ABOUT THIS TASK. Write out exactly what each line says, starting with the first line below and ending on the one with "DEFINITION. Machine/Fetch.lean: fetching".

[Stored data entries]
++++++++

-- ==== Sys2Proof/Machine/Fetch.lean ====
section
/-!
DEFINITION. Machine/Fetch.lean: fetching an instruction's bytes (30_encoding.md R131), and placing bytes where the
next fetch reads them. Every mode fetches its operand bytes in the ticks right after the opcode's (R184 to R197), so
fetching them here keeps each access on its tick; JSR's high byte and BRK's padding byte are read by their own
operations (R362, R400).
-/

namespace Sys2Proof.Machine

/-- Fetch one byte: a read at the pc, then the pc advances (R131). -/
def fetchByte (s : State) : Byte × State :=
  let (b, s) := memRead s.pc s
  (b, s.setPc (s.pc + 1#16))

/-- Fetch an instruction: the opcode, and the operand bytes its row of the opcode map has (R131, R135). -/
def fetchInstr (s : State) : Instr × State :=
  let (op, s) := fetchByte s
  match rowOf op with
  | .f1 i => (i, s)
  | .f2 make =>
    let (b, s) := fetchByte s
    (make b, s)
  | .f3 make =>
    let (b1, s) := fetchByte s
    let (b2, s) := fetchByte s
    (make (word b2 b1), s)

/-- The bytes a fetch at the pc of `s` reads before its operation starts: the opcode, then as many operand bytes as its
row has; each with the side effects of the reads before it. -/
def fetchedBytes (s : State) : List Byte :=
  let (op, s1) := fetchByte s
  match rowOf op with
  | .f1 _ => [op]
  | .f2 _ => [op, (fetchByte s1).1]
  | .f3 _ => [op, (fetchByte s1).1, (fetchByte (fetchByte s1).2).1]

/-- Whether an address is one where a byte can be placed: work RAM, PRG-RAM or PRG ROM. -/
def placeable (a : Addr) : Bool :=
  match targetOf a with
  | .ram _ | .prgRam _ | .prgRom => true
  | .ppu _ | .apu | .dma | .controller _ | .undriven => false

/-- Place a byte at an address from outside the machine, with no tick: in RAM, in PRG-RAM, or in the PRG ROM image
where the mapper now reads that address. -/
def placeByte (s : State) (a : Addr) (b : Byte) : State :=
  match targetOf a with
  | .ram k => s.ramWrite k b
  | .prgRam k => s.setMapper (s.mapper.prgRamWrite k b)
  | .prgRom =>
    s.setMapper { s.mapper with prg := Memory.write (some 0#8) s.mapper.prg (s.mapper.prgOffset a) b }
  | .ppu _ | .apu | .dma | .controller _ | .undriven => s

/-- Where the next instruction's three bytes can be placed: at the pc, or at 0x0200 when one of them falls where no
byte can be. -/
def placeAt (s : State) : Addr :=
  if placeable s.pc && placeable (s.pc + 1#16) && placeable (s.pc + 2#16) then s.pc else 0x0200#16

/-- The state whose next boundary fetches the bytes: they are placed at the pc, a cartridge counts as loaded, and no
interrupt stands before the fetch (notes 12). -/
def placeInstr (s : State) (bytes : List Byte) : State :=
  let a := placeAt s
  let s := { s with
    pc := a
    cartLoaded := true
    nmiPending := false
    irqLine := s.irqLine && s.p.i }
  placeByte (placeByte (placeByte s a (bytes.getD 0 0#8)) (a + 1#16) (bytes.getD 1 0#8)) (a + 2#16)
    (bytes.getD 2 0#8)

end Sys2Proof.Machine
end

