-- ==== Sys2Proof/Certificates/Slice0/Obligations.lean ====
section
/-!
DEFINITION. Certificates/Slice0/Obligations.lean: the statements for the provers, and before them the terms they use:
results in whole numbers, the shapes an instruction's completion takes, and the tables of spec/opcode_table.json. Where
a statement names an access of an instruction, it is the model's own operation (`effectiveAddress`, `memRead`,
`memWrite`, `push`), applied to what the meaning applies it to.
-/

namespace Sys2Proof.Claims

open Sys2Proof.Machine

/-! ### Results in whole numbers -/

/-- N and Z of a byte (R11). -/
def nz (p : Flags) (v : Byte) : Flags := { p with n := decide (128 ≤ v.toNat), z := decide (v.toNat = 0) }

/-- The byte and the flags of an addition with carry (R260, R262): the unsigned sum, its carry, and the overflow of the
signed sum. -/
def added (a m : Byte) (p : Flags) : Byte × Flags :=
  let sum := a.toNat + m.toNat + p.c.toNat
  let signed : Int := a.toInt + m.toInt + p.c.toNat
  let r := BitVec.ofNat 8 sum
  (r, { nz p r with c := decide (256 ≤ sum), v := decide (signed < -128 ∨ 127 < signed) })

/-- The byte and the flags of a subtraction with borrow (R261): the unsigned difference, carry when it is not negative,
and the overflow of the signed difference. -/
def subtracted (a m : Byte) (p : Flags) : Byte × Flags :=
  let borrow : Int := 1 - (p.c.toNat : Int)
  let diff : Int := (a.toNat : Int) - m.toNat - borrow
  let signed : Int := a.toInt - m.toInt - borrow
  let r := BitVec.ofInt 8 diff
  (r, { nz p r with c := decide (0 ≤ diff), v := decide (signed < -128 ∨ 127 < signed) })

/-- The flags of a compare (R333). -/
def compared (r m : Byte) (p : Flags) : Flags :=
  { p with
    c := decide (m.toNat ≤ r.toNat)
    z := decide (r.toNat = m.toNat)
    n := decide (128 ≤ (r.toNat + 256 - m.toNat) % 256) }

/-- A byte shifted left with `c` entering at bit 0 (R310, R312). -/
def movedLeft (m : Byte) (c : Bool) : Byte := BitVec.ofNat 8 (2 * m.toNat + c.toNat)

/-- A byte shifted right with `c` entering at bit 7 (R311, R313). -/
def movedRight (m : Byte) (c : Bool) : Byte := BitVec.ofNat 8 (m.toNat / 2 + 128 * c.toNat)

/-- Bit 7 of a byte. -/
def top (m : Byte) : Bool := decide (128 ≤ m.toNat)

/-- Bit 0 of a byte. -/
def bottom (m : Byte) : Bool := decide (m.toNat % 2 = 1)

/-- A flag set with the carry given (R38). -/
def carry (p : Flags) (c : Bool) : Flags := { p with c := c }

/-- One tick when indexing leaves the page (R181). -/
def pageTicks (a : Addr) (i : Byte) : Nat := if a.toNat / 256 = (a.toNat + i.toNat) / 256 then 0 else 1

/-- The pointer in the zero page at `b`, both bytes within the page (R188, R189). -/
def pointerAt (s : State) (b : Nat) : Addr := word (s.ramAt ((b + 1) % 256)) (s.ramAt (b % 256))

/-! ### How an instruction completes -/

/-- The instruction answers a next state in which `E` holds, `n` ticks on, with no memory changed. -/
def Implied (n : Nat) (i : Instr) (s : State) (E : State → Prop) : Prop :=
  ∃ t, exec i s = .next t ∧ E t ∧ Waited n s t ∧ SameBytes s t

/-- The instruction reads the byte of its operand (R195, read class) and answers a next state in which `E` holds of that
byte; beyond the registers, only that access is seen. -/
def Reads (i : Instr) (o : Operand) (s : State) (E : Byte → State → Prop) : Prop :=
  let ea := effectiveAddress .read o s
  let r := memRead ea.1 ea.2
  ∃ t, exec i s = .next t ∧ E r.1 t ∧ DevicesAs r.2 t ∧ OnlyRead s t

/-- The instruction stores `v` at its operand's address (R195, write class): no register or flag is written. -/
def Writes (i : Instr) (o : Operand) (s : State) (v : Byte) : Prop :=
  let ea := effectiveAddress .write o s
  ∃ t, exec i s = .next t ∧ CpuIs t s.a s.x s.y s.sp s.pc s.p ∧ DevicesAs (memWrite ea.1 v ea.2) t ∧
    Stored ea.1 v s t

/-- The instruction reads the byte of its operand, ticks, and stores `f` of it at the same address (R195, rmw class);
`E` holds of the byte read. -/
def Modifies (i : Instr) (o : Operand) (s : State) (f : Byte → Byte) (E : Byte → State → Prop) : Prop :=
  let ea := effectiveAddress .rmw o s
  let r := memRead ea.1 ea.2
  ∃ t, exec i s = .next t ∧ E r.1 t ∧ DevicesAs (memWrite ea.1 (f r.1) (tick r.2)) t ∧
    Stored ea.1 (f r.1) s t

/-- The instruction branches to the next instruction's address plus `d` when `taken`: one tick, and one more to another
page (R350). -/
def Branches (i : Instr) (taken : Bool) (d : Byte) (s : State) : Prop :=
  let target := BitVec.ofInt 16 (s.pc.toNat + d.toInt)
  if taken then
    Implied (if target.toNat / 256 = s.pc.toNat / 256 then 1 else 2) i s
      (fun t => CpuIs t s.a s.x s.y s.sp target s.p)
  else Implied 0 i s (fun t => CpuIs t s.a s.x s.y s.sp s.pc s.p)

/-- A loaded byte in A, with its N and Z (R220). -/
def inA (s : State) (v : Byte) (t : State) : Prop := CpuIs t v s.x s.y s.sp s.pc (nz s.p v)

/-- A loaded byte in X, with its N and Z (R221). -/
def inX (s : State) (v : Byte) (t : State) : Prop := CpuIs t s.a v s.y s.sp s.pc (nz s.p v)

/-- A loaded byte in Y, with its N and Z (R222). -/
def inY (s : State) (v : Byte) (t : State) : Prop := CpuIs t s.a s.x v s.sp s.pc (nz s.p v)

/-- A result in A, with all its flags. -/
def inAWith (s : State) (r : Byte × Flags) (t : State) : Prop := CpuIs t r.1 s.x s.y s.sp s.pc r.2

/-- No register written, and these flags. -/
def flagsOnly (s : State) (p : Flags) (t : State) : Prop := CpuIs t s.a s.x s.y s.sp s.pc p

/-- The flags of BIT: Z from the bits in common, N and V from bits 7 and 6 of the byte (R293). -/
def bitFlags (a m : Byte) (p : Flags) : Flags :=
  { p with z := decide (a &&& m = 0#8), n := decide (128 ≤ m.toNat), v := decide (m.toNat / 64 % 2 = 1) }

/-- SLO's effect on A (R427). -/
def orInto (a r : Byte) (p : Flags) : Byte × Flags := (a ||| r, nz p (a ||| r))

/-- RLA's effect on A (R428). -/
def andInto (a r : Byte) (p : Flags) : Byte × Flags := (a &&& r, nz p (a &&& r))

/-- SRE's effect on A (R429). -/
def eorInto (a r : Byte) (p : Flags) : Byte × Flags := (a ^^^ r, nz p (a ^^^ r))

/-- The result of the undefined opcode `op` fetched just before `s` is that of a no-op of one tick with its diagnostic
(R440). -/
def ActsAsNoOp (r : Result) (op : Byte) (s : State) : Prop :=
  ∃ t, r = .next t ∧ CpuIs t s.a s.x s.y s.sp s.pc s.p ∧ SameBytes s t ∧ Fixed s t ∧ t.mapper = s.mapper ∧
    t.ppu = (tick s).ppu ∧ t.nmiPending = (tick s).nmiPending ∧ t.remainingCycles = s.remainingCycles - 1 ∧
    t.draws = s.draws ∧ t.events = .undefinedOpcode op (s.pc - 1#16) :: (tick s).events

/-- The undefined opcode's effect under either policy (R440, R441). -/
def Undefined (i : Instr) (op : Byte) (s : State) : Prop :=
  (s.params.undefinedPolicy = .nop → ActsAsNoOp (exec i s) op s) ∧
    (s.params.undefinedPolicy = .fault → exec i s = .fault (.undefinedOpcode op (s.pc - 1#16)))

/-- UNOFFICIAL_SET gives the instruction's opcode a handler: it is no unofficial opcode that the set leaves out (R420). -/
def HasHandler (p : Params) (i : Instr) : Prop := ∀ op ∈ (encode i).head?, p.removes op = false

/-- An address of the PPU's window that selects register `i`: 0x2000 + i or a mirror of it (R92). -/
def AtPpu (i : Nat) (a : Addr) : Prop := 0x2000 ≤ a.toNat ∧ a.toNat < 0x4000 ∧ a.toNat % 8 = i

/-! ### Pixels in whole numbers -/

/-- The background pixel at column `x` and its palette group (R572). -/
def backgroundAt (p : Ppu) (x : Nat) : Nat × Nat :=
  let at' := fun (r : BitVec 16) => r.toNat / 2 ^ (15 - p.fineX.toNat) % 2
  (if p.mask.toNat / 8 % 2 = 1 ∧ (8 ≤ x ∨ p.mask.toNat / 2 % 2 = 1) then 2 * at' p.bgHi + at' p.bgLo else 0, 2 * at' p.atHi + at' p.atLo)

/-- Sprites are shown at column `x` (R586). -/
def spritesAt (p : Ppu) (x : Nat) : Bool := decide (p.mask.toNat / 16 % 2 = 1 ∧ (8 ≤ x ∨ p.mask.toNat / 4 % 2 = 1))

/-- A sprite slot's own pixel at column `x`, 0 where it has none (R586). -/
def slotAt (k : SpriteSlot) (x : Nat) : Nat :=
  let at' := fun (b : Byte) => b.toNat / 2 ^ (7 - (x - k.x.toNat)) % 2
  if k.x.toNat ≤ x ∧ x ≤ k.x.toNat + 7 then 2 * at' k.hi + at' k.lo else 0

/-- The palette index of the pixel at column `x`: the first opaque slot's unless the background is opaque and in front,
else the background's (R586, R590). -/
def indexAt (p : Ppu) (x : Nat) : Nat :=
  let bg := backgroundAt p x
  let back := if bg.1 = 0 then 0 else 4 * bg.2 + bg.1
  match if spritesAt p x then (p.slots.take p.spCount).find? (fun k => slotAt k x ≠ 0) else none with
  | none => back
  | some k =>
    if bg.1 = 0 ∨ k.attr.toNat / 32 % 2 = 0 then 0x10 + 4 * (k.attr.toNat % 4) + slotAt k x else back

/-- The colour of a palette index, greyscale when PPUMASK bit 0 is set (R591). -/
def colourOf (p : Ppu) (n : Nat) : Colour :=
  let c := (p.paletteAt (BitVec.ofNat 14 (0x3F00 + n))).toNat
  Config.masterPalette (BitVec.ofNat 6 (if p.mask.toNat % 2 = 1 then c / 16 * 16 else c))

/-- The sprites with a row on the current line, in OAM order (R582). -/
def inRange (p : Ppu) : List Nat :=
  (List.range 64).filter (fun n =>
    decide ((p.oamAt (4 * n)).toNat ≤ p.scanline ∧
      p.scanline < (p.oamAt (4 * n)).toNat + if p.ctrl.toNat / 32 % 2 = 1 then 16 else 8))

/-- What the slot that secondary OAM's slot `i` loads holds (R584): its X and attributes and, where its row is on the
sprite, the two pattern bytes, reversed when attribute bit 6 is set. -/
def SlotLoaded (m : Mapper) (p : Ppu) (i : Nat) (k : SpriteSlot) : Prop :=
  let y := (p.secAt (4 * i)).toNat
  let tile := (p.secAt (4 * i + 1)).toNat
  let attr := (p.secAt (4 * i + 2)).toNat
  let h := if p.ctrl.toNat / 32 % 2 = 1 then 16 else 8
  let r := if attr / 128 = 1 then h - 1 - (p.scanline - y) else p.scanline - y
  let a :=
    if h = 16 then tile % 2 * 0x1000 + (tile / 2 * 2 + r / 8) * 16 + r % 8
    else p.ctrl.toNat / 8 % 2 * 0x1000 + tile * 16 + r
  let from' := fun (b : Byte) (c : Nat) =>
    ∀ j, j < 8 → b.getLsbD j = (ppuRead m p (BitVec.ofNat 14 c)).getLsbD (if attr / 64 % 2 = 1 then 7 - j else j)
  k.x = p.secAt (4 * i + 3) ∧ k.attr = p.secAt (4 * i + 2) ∧
    (y ≤ p.scanline → p.scanline < y + h → from' k.lo a ∧ from' k.hi (a + 8))

/-- The 25 undefined opcodes (R138). -/
def undefinedOpcodes : List Byte :=
  [0x02#8, 0x12#8, 0x22#8, 0x32#8, 0x42#8, 0x52#8, 0x62#8, 0x72#8, 0x92#8, 0xB2#8, 0xD2#8, 0xF2#8, 0x0B#8] ++
  [0x2B#8, 0x4B#8, 0x6B#8, 0x8B#8, 0xAB#8, 0xCB#8, 0x93#8, 0x9B#8, 0x9C#8, 0x9E#8, 0x9F#8, 0xBB#8]

/-- The cell of PPU space an address names: its region and its index there (R550 to R552, R627). -/
def videoCell (m : Mapper) (a : VAddr) : Nat × Nat :=
  if a.toNat < 0x2000 then (0, m.chrOffset a)
  else if a.toNat < 0x3F00 then (1, ntIndex m.mirroring (a.toNat % 0x1000))
  else (2, palIndex a)

/-- The ticks of opcodes 0x00 to 0x7F (spec/opcode_table.json). -/
def ticksLow : List Nat :=
  [7, 6, 2, 8, 3, 3, 5, 5, 3, 2, 2, 2, 4, 4, 6, 6,
   2, 5, 2, 8, 4, 4, 6, 6, 2, 4, 2, 7, 4, 4, 7, 7,
   6, 6, 2, 8, 3, 3, 5, 5, 4, 2, 2, 2, 4, 4, 6, 6,
   2, 5, 2, 8, 4, 4, 6, 6, 2, 4, 2, 7, 4, 4, 7, 7,
   6, 6, 2, 8, 3, 3, 5, 5, 3, 2, 2, 2, 3, 4, 6, 6,
   2, 5, 2, 8, 4, 4, 6, 6, 2, 4, 2, 7, 4, 4, 7, 7,
   6, 6, 2, 8, 3, 3, 5, 5, 4, 2, 2, 2, 5, 4, 6, 6,
   2, 5, 2, 8, 4, 4, 6, 6, 2, 4, 2, 7, 4, 4, 7, 7]

/-- The ticks of opcodes 0x80 to 0xFF (spec/opcode_table.json). -/
def ticksHigh : List Nat :=
  [2, 6, 2, 6, 3, 3, 3, 3, 2, 2, 2, 2, 4, 4, 4, 4,
   2, 6, 2, 2, 4, 4, 4, 4, 2, 5, 2, 2, 2, 5, 2, 2,
   2, 6, 2, 6, 3, 3, 3, 3, 2, 2, 2, 2, 4, 4, 4, 4,
   2, 5, 2, 5, 4, 4, 4, 4, 2, 4, 2, 2, 4, 4, 4, 4,
   2, 6, 2, 8, 3, 3, 5, 5, 2, 2, 2, 2, 4, 4, 6, 6,
   2, 5, 2, 8, 4, 4, 6, 6, 2, 4, 2, 7, 4, 4, 7, 7,
   2, 6, 2, 8, 3, 3, 5, 5, 2, 2, 2, 2, 4, 4, 6, 6,
   2, 5, 2, 8, 4, 4, 6, 6, 2, 4, 2, 7, 4, 4, 7, 7]

/-- The ticks of an opcode, its fetch included (spec/opcode_table.json, R198). -/
def ticksOf (op : Byte) : Nat := (ticksLow ++ ticksHigh).getD op.toNat 0

/-- The extra ticks of a branch (R350). -/
def branchTicks (taken : Bool) (d : Byte) (s : State) : Nat :=
  if taken then (if (BitVec.ofInt 16 (s.pc.toNat + d.toInt)).toNat / 256 = s.pc.toNat / 256 then 1 else 2) else 0

/-- The extra ticks of an instruction (spec/opcode_table.json): a page cross of the read-class abx, aby and izy forms,
and a branch taken. -/
def extraTicks (i : Instr) (s : State) : Nat :=
  match i with
  | .bpl d => branchTicks (!s.p.n) d s
  | .oraIzy b => pageTicks (pointerAt s b.toNat) s.y
  | .oraAby a => pageTicks a s.y
  | .nop1C a => pageTicks a s.x
  | .oraAbx a => pageTicks a s.x
  | .bmi d => branchTicks (s.p.n) d s
  | .andIzy b => pageTicks (pointerAt s b.toNat) s.y
  | .andAby a => pageTicks a s.y
  | .nop3C a => pageTicks a s.x
  | .andAbx a => pageTicks a s.x
  | .bvc d => branchTicks (!s.p.v) d s
  | .eorIzy b => pageTicks (pointerAt s b.toNat) s.y
  | .eorAby a => pageTicks a s.y
  | .nop5C a => pageTicks a s.x
  | .eorAbx a => pageTicks a s.x
  | .bvs d => branchTicks (s.p.v) d s
  | .adcIzy b => pageTicks (pointerAt s b.toNat) s.y
  | .adcAby a => pageTicks a s.y
  | .nop7C a => pageTicks a s.x
  | .adcAbx a => pageTicks a s.x
  | .bcc d => branchTicks (!s.p.c) d s
  | .bcs d => branchTicks (s.p.c) d s
  | .ldaIzy b => pageTicks (pointerAt s b.toNat) s.y
  | .laxIzy b => pageTicks (pointerAt s b.toNat) s.y
  | .ldaAby a => pageTicks a s.y
  | .ldyAbx a => pageTicks a s.x
  | .ldaAbx a => pageTicks a s.x
  | .ldxAby a => pageTicks a s.y
  | .laxAby a => pageTicks a s.y
  | .bne d => branchTicks (!s.p.z) d s
  | .cmpIzy b => pageTicks (pointerAt s b.toNat) s.y
  | .cmpAby a => pageTicks a s.y
  | .nopDC a => pageTicks a s.x
  | .cmpAbx a => pageTicks a s.x
  | .beq d => branchTicks (s.p.z) d s
  | .sbcIzy b => pageTicks (pointerAt s b.toNat) s.y
  | .sbcAby a => pageTicks a s.y
  | .nopFC a => pageTicks a s.x
  | .sbcAbx a => pageTicks a s.x
  | _ => 0

end Sys2Proof.Claims
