/-! ### setMapper -/

@[simp] theorem State.setMapper_a (s : State) (m : Mapper) :
    (s.setMapper m).a = s.a := rfl
@[simp] theorem State.setMapper_x (s : State) (m : Mapper) :
    (s.setMapper m).x = s.x := rfl
@[simp] theorem State.setMapper_y (s : State) (m : Mapper) :
    (s.setMapper m).y = s.y := rfl
@[simp] theorem State.setMapper_sp (s : State) (m : Mapper) :
    (s.setMapper m).sp = s.sp := rfl
@[simp] theorem State.setMapper_pc (s : State) (m : Mapper) :
    (s.setMapper m).pc = s.pc := rfl
@[simp] theorem State.setMapper_p (s : State) (m : Mapper) :
    (s.setMapper m).p = s.p := rfl
@[simp] theorem State.setMapper_ram (s : State) (m : Mapper) :
    (s.setMapper m).ram = s.ram := rfl
@[simp] theorem State.setMapper_nmiPending (s : State) (m : Mapper) :
    (s.setMapper m).nmiPending = s.nmiPending := rfl
@[simp] theorem State.setMapper_irqLine (s : State) (m : Mapper) :
    (s.setMapper m).irqLine = s.irqLine := rfl
@[simp] theorem State.setMapper_remainingCycles (s : State) (m : Mapper) :
    (s.setMapper m).remainingCycles = s.remainingCycles := rfl
@[simp] theorem State.setMapper_ppu (s : State) (m : Mapper) :
    (s.setMapper m).ppu = s.ppu := rfl
@[simp] theorem State.setMapper_mapper (s : State) (m : Mapper) :
    (s.setMapper m).mapper = m := rfl
@[simp] theorem State.setMapper_cartLoaded (s : State) (m : Mapper) :
    (s.setMapper m).cartLoaded = s.cartLoaded := rfl
@[simp] theorem State.setMapper_params (s : State) (m : Mapper) :
    (s.setMapper m).params = s.params := rfl
@[simp] theorem State.setMapper_draws (s : State) (m : Mapper) :
    (s.setMapper m).draws = s.draws := rfl
@[simp] theorem State.setMapper_events (s : State) (m : Mapper) :
    (s.setMapper m).events = s.events := rfl

/-! ### setNmi -/

@[simp] theorem State.setNmi_a (s : State) (v : Bool) :
    (s.setNmi v).a = s.a := rfl
@[simp] theorem State.setNmi_x (s : State) (v : Bool) :
    (s.setNmi v).x = s.x := rfl
@[simp] theorem State.setNmi_y (s : State) (v : Bool) :
    (s.setNmi v).y = s.y := rfl
@[simp] theorem State.setNmi_sp (s : State) (v : Bool) :
    (s.setNmi v).sp = s.sp := rfl
@[simp] theorem State.setNmi_pc (s : State) (v : Bool) :
    (s.setNmi v).pc = s.pc := rfl
@[simp] theorem State.setNmi_p (s : State) (v : Bool) :
    (s.setNmi v).p = s.p := rfl
@[simp] theorem State.setNmi_ram (s : State) (v : Bool) :
    (s.setNmi v).ram = s.ram := rfl
@[simp] theorem State.setNmi_nmiPending (s : State) (v : Bool) :
    (s.setNmi v).nmiPending = v := rfl
@[simp] theorem State.setNmi_irqLine (s : State) (v : Bool) :
    (s.setNmi v).irqLine = s.irqLine := rfl
@[simp] theorem State.setNmi_remainingCycles (s : State) (v : Bool) :
    (s.setNmi v).remainingCycles = s.remainingCycles := rfl
@[simp] theorem State.setNmi_ppu (s : State) (v : Bool) :
    (s.setNmi v).ppu = s.ppu := rfl
@[simp] theorem State.setNmi_mapper (s : State) (v : Bool) :
    (s.setNmi v).mapper = s.mapper := rfl
@[simp] theorem State.setNmi_cartLoaded (s : State) (v : Bool) :
    (s.setNmi v).cartLoaded = s.cartLoaded := rfl
@[simp] theorem State.setNmi_params (s : State) (v : Bool) :
    (s.setNmi v).params = s.params := rfl
@[simp] theorem State.setNmi_draws (s : State) (v : Bool) :
    (s.setNmi v).draws = s.draws := rfl
@[simp] theorem State.setNmi_events (s : State) (v : Bool) :
    (s.setNmi v).events = s.events := rfl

++++++++

RESULT OF THIS EXERCISE.
-- ==== Sys2Proof/Machine/Fetch.lean ====
section
/-!
DEFINITION. Machine/Fetch.lean: fetching an instruction's bytes (30_encoding.md R131), and placing bytes where the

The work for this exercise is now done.